We have been monitoring our nodes with the ELK Stack, Prometheus, and Beats since we started our stake pool. Performance and reliability is important to us, especially when it comes to our delegators returns. Beyond that, the Cardano network benefits from having professionally run stake pools with healthy nodes.
Although we were happy with that setup, there has been a number of concerns with the future viability of ELK as its new licensing makes it less than an open source platform. Wanting to support the excellent projects OpenSearch and Fluentbit with another use case, and to simplify our monitoring solution we decided to share our notes on how to monitor your Cardano Stake Pool with an OFO Stack.

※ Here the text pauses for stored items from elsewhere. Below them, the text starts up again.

/-- An instruction leaves the core running, or ends the run with a cause. -/
theorem exec_endCause {i : Instr} {s t : State} (h : exec i s = .next t) (hrun : s.run = .running) :
    EndCause (.instr i) s t t.run := by
  have hs := Underway.refl hrun
  have hl := hs.link
  cases i <;> cases h
  case br => split <;> exact .of_running hrun
  case addReg | andReg | str => exact hs.withReg fun _ => hs.withReg fun _ => .of_running hrun
  case addImm | andImm | not | jmp | st => exact hs.withReg fun _ => .of_running hrun
  case jsr | lea => exact .of_running hrun
  case jsrr =>
    split
    · exact hl.withReg fun _ => .of_running hrun
    · exact hs.withReg fun _ => .of_running hrun
  case ld => exact .of_running (hs.afterRead _).run
  case ldi => exact .of_running ((hs.afterRead _).afterRead _).run
  case ldr => exact hs.withReg fun _ => .of_running (hs.afterRead _).run
  case sti => exact (hs.afterRead _).withReg fun _ => .of_running (hs.afterRead _).run
  case rti => exact .rti rfl
  case res => exact .res rfl
  case trapGetc =>
    exact hl.withInput (by simp [Activity.Reads]) rfl fun _ => .of_running hl.takeAnswer.run
  case trapOut => exact hl.withReg fun _ => hl.withOutput (by simp [Activity.Sends]) fun _ _ => .of_running hrun
  case trapPuts | trapPutsp => exact hl.withReg fun _ => hl.scan (by simp [Activity.Sends]) _ _ _
  case trapIn =>
    have ha : (Activity.instr .trapIn).Sends := by simp [Activity.Sends]
    exact hl.withOutput ha fun _ _ => (hl.setOutput _ _).withInput (by simp [Activity.Reads]) rfl fun b =>
      (hl.setOutput _ _).takeAnswer.finishIn ha b
  case trapHalt => exact hl.withOutput (by simp [Activity.Sends]) fun _ _ => .halted rfl
  case trapUnknown => exact .unknownTrap rfl

/-- So does a held service going on. -/
theorem resume_endCause {s : State} (hrun : s.run = .running) (hd : Hold) :
    EndCause (.held hd) s (s.resume hd) (s.resume hd).run := by
  have hs : Underway s (s.setHold none) := ⟨hrun, fun _ h => h, fun h => h⟩
  cases hd with
  | getc => exact hs.withInput (a := .held .getc) (Or.inl rfl) rfl fun _ => .of_running hs.takeAnswer.run
  | inService =>
    exact hs.withInput (a := .held .inService) (Or.inr rfl) rfl fun b =>
      hs.takeAnswer.finishIn (a := .held .inService) (Or.inl rfl) b
  | string service next =>
    exact hs.scan (a := .held (.string service next)) (Or.inr ⟨service, next, rfl⟩) service _ next

/-! The fetch at KBSR. -/

/-- A read of KBSR answers 0x8000, or a byte zero-extended where KBDR is the same word. -/
theorem readWord_kbsr (s : State) :
    (s.memRead s.params.kbsrAddr).1 = 0x8000 ∨ ∃ b : Byte, (s.memRead s.params.kbsrAddr).1 = b.setWidth 16 := by
  rw [State.memRead_value, State.afterRead_kbsr rfl]
  rcases s.poll_cases with ⟨b, -, e⟩ | ⟨-, e⟩ <;> rw [e]
  · by_cases h : s.params.kbsrAddr = s.params.kbdrAddr
    · exact .inr ⟨b, by simp [h]⟩
    · exact .inl (by simp [Memory.readWord_writeWord, h])
  · exact .inr ⟨0, by simp⟩

/-- No poll answers a word that is a TRAP: 0x8000 is RTI, and a zero-extended byte a BR. -/
theorem decode_kbsr_not_isTrap (s : State) : ¬ IsTrap (decode (s.memRead s.params.kbsrAddr).1) := by
  rcases readWord_kbsr s with h | ⟨b, h⟩ <;> rw [h]
  · rw [show decode 0x8000 = .rti by decide]
    exact fun hi => nomatch hi
  · have hop : opcodeOf (b.setWidth 16) = .br := by simp [opcodeOf]
    rw [decode, hop]
    exact fun hi => nomatch hi

/-- An instruction that reads the input channel was not fetched at KBSR, so the fetch changed nothing. -/
theorem fetch_state_of_reads {s : State} (h : (Activity.instr (decode (s.memRead s.pc).1)).Reads) :
    (s.memRead s.pc).2 = s := by
  refine State.afterRead_ne fun hpc => ?_
  have hi : IsTrap (decode (s.memRead s.pc).1) := by
    simp only [Activity.Reads, List.mem_cons, List.not_mem_nil, or_false] at h
    rcases h with h | h <;> rw [h] <;> constructor
  exact decode_kbsr_not_isTrap s (hpc ▸ hi)

/-- The activity is what a step from `s` does that fetches `w` where `s` holds for nothing. -/
def Activity.Runs (s : State) (w : Word) : Activity → Prop
  | .instr i => s.hold = none ∧ decode w = i
  | .held h => s.hold = some h

theorem Activity.Runs.reads {s : State} {w : Word} {a : Activity} (ha : a.Runs s w) (h : a.Reads) :
    s.hold = some .getc ∨ s.hold = some .inService ∨ (s.hold = none ∧ decode w ∈ [.trapGetc, .trapIn]) := by
  cases a with
  | instr i => exact .inr (.inr ⟨ha.1, ha.2 ▸ h⟩)
  | held hd => rcases h with rfl | rfl; exacts [.inl ha, .inr (.inl ha)]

The notes below will instruct you on how to monitor your Cardano Relay Node or Cardano Producer Node with an OFO Stack (OpenSearch, Fluentbit, OpenSearch Dashboards) on Debian Buster 10 and using Caddy as a reverse proxy with SSL.

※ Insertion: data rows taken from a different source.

-- ==== Sys2Proof/Machine/Dispatch.lean ====
section
/-! DEFINITION. One arm per command: the meaning each of the nine host commands has (30_encoding.md R74). -/

namespace Sys2Proof.Machine

def exec (i : Instr) (s : State) : Host.Outcome State Fault Refusal :=
  match i with
  | .pseed n => Sys2Proof.Machine.execPseed n s
  | .pnextint bits => Sys2Proof.Machine.execPnextint bits s
  | .pnextbytes length => Sys2Proof.Machine.execPnextbytes length s
  | .keyload n => Sys2Proof.Machine.execKeyload n s
  | .encrypt n => Sys2Proof.Machine.execEncrypt n s
  | .decrypt n => Sys2Proof.Machine.execDecrypt n s
  | .rdrk k => Sys2Proof.Machine.execRdrk k s
  | .sboxgen r => Sys2Proof.Machine.execSboxgen r s
  | .isboxgen r => Sys2Proof.Machine.execIsboxgen r s

end Sys2Proof.Machine
end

WARNING: This guide does not intend to teach you how to harden your monitoring server or node infrastructure. You should take the proper precautions before placing into production. One important, but by no means exhaustive hardening measure is: place a firewall in front of all systems and restrict access to ports to only trusted systems.
Cardano Stake Pool Monitoring Server
The following steps should be performed on the freshly installed machine to be used as the Cardano Stake Pool monitoring server.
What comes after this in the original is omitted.